Search code examples
pythondataframeapache-sparkpysparkapache-spark-sql

How to replace column name contained in another column by that column's value using PySpark?


I have a PySpark Dataframe as below:

ID col1 col2 colA colB
id_1 %colA t < %colA int1 int3
Id_2 %colB t < %colB int2 int4

I want to replace strings starting with % with it's corresponding column value as below.

ID col1 col2
id_1 int1 t < int1
Id_2 int4 t < int4

May be if I can loop through the rows, it is possible.
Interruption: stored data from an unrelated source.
-- ==== Sys2Proof/Tests/Slice0.lean ====
section
/-! SUPPORT. The model's own tests. Expected values are those of spec/95_test_vectors.md (the section stands beside each
group) or were worked by hand from the rule named. The last part holds, for every obligation with hypotheses, a theorem
`witness_<its name>`: a concrete state and operands that meet all of them together. -/

namespace Sys2Proof.Tests

open Sys2Proof Sys2Proof.Machine

/-! ### Helpers: small states and what is looked at in an outcome -/

/-- `n` cells from `a`, byte `k` holding `k`. -/
def cells (a n : Nat) : Memory := (List.range n).map fun k => (a + k, BitVec.ofNat 8 k)

/-- All four data regions written. -/
def fullMem : Memory := cells 0x000 20 ++ (cells 0x040 64 ++ (cells 0x080 32 ++ cells 0x0C0 64))

/-- A unit with the listed registers written. -/
def unitWith (vs : List (Reg × Vec)) (ss : List (Reg × Word)) : UnitState :=
  ss.foldl (fun t p => t.setS p.1 p.2) (vs.foldl (fun t p => t.setV p.1 p.2) UnitState.reset)

/-- Unit `u` executes with the listed registers written; no byte is written. -/
def running (u : UnitId) (vs : List (Reg × Vec)) (ss : List (Reg × Word)) : State :=
  { State.reset.setUnit u (unitWith vs ss) with running := some u }

/-- Unit `u` executes, with registers 0 to 2 of both files and every data byte written. -/
def busy (u : UnitId) : State :=
  { running u [(0, ⟨1, 2, 3, 4⟩), (1, ⟨5, 6, 7, 8⟩), (2, ⟨9, 10, 11, 12⟩)] [(0, 13), (1, 14), (2, 15)] with mem := fullMem }

/-- Every data byte written and one access pending. -/
def serving (t : Transaction) : State := { State.reset with mem := fullMem, pending := [t] }

def vreg (u : UnitId) (r : Reg) : Out → Option Vec
  | .next t => if (t.unit u).vWritten[r] then some (t.unit u).v[r] else none
  | _ => none

def sreg (u : UnitId) (r : Reg) : Out → Option Word
  | .next t => if (t.unit u).sWritten[r] then some (t.unit u).s[r] else none
  | _ => none

/-- The `n` bytes at `a`, none if one is unwritten. -/
def bytes (a n : Nat) : Out → Option (List Byte)
  | .next t => (t.mem.load a n).toOption
  | _ => none

def faultOf : Out → Option Fault
  | .fault f => some f
  | _ => none

def refusalOf : Out → Option Refusal
  | .refused r => some r
  | _ => none

def stateOf : Out → Option State
  | .next t => some t
  | _ => none

/-- CMD_ERR and the responses. -/
def answer : Out → Option (Bool × List Response)
  | .next t => some (t.cmdErr, t.responses)
  | _ => none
But is there an efficient way to do this?


Solution

  • You have the option to transform the necessary columns into the map<string, string> data type, enabling you to subsequently use these columns for value lookups within the map, like below.

    df.withColumn(
      "mp", 
       expr("from_json(to_json(struct(*)),'map<string,string>')")
    )
    .withColumn(
      "col1", 
       expr("split(col1, '%')")
    )
    .withColumn(
      "col2", 
       expr("split(col2, '%')")
    )
    .selectExpr(
        "id", 
        "concat(col1[0],mp[col1[1]]) as col1", 
        "concat(col2[0],mp[col2[1]]) as col2", 
    ).show(false)
    
    +----+----+------+
    |id  |col1|col2  |
    +----+----+------+
    |id_1|int1|t<int1|
    |id_2|int4|t<int4|
    +----+----+------+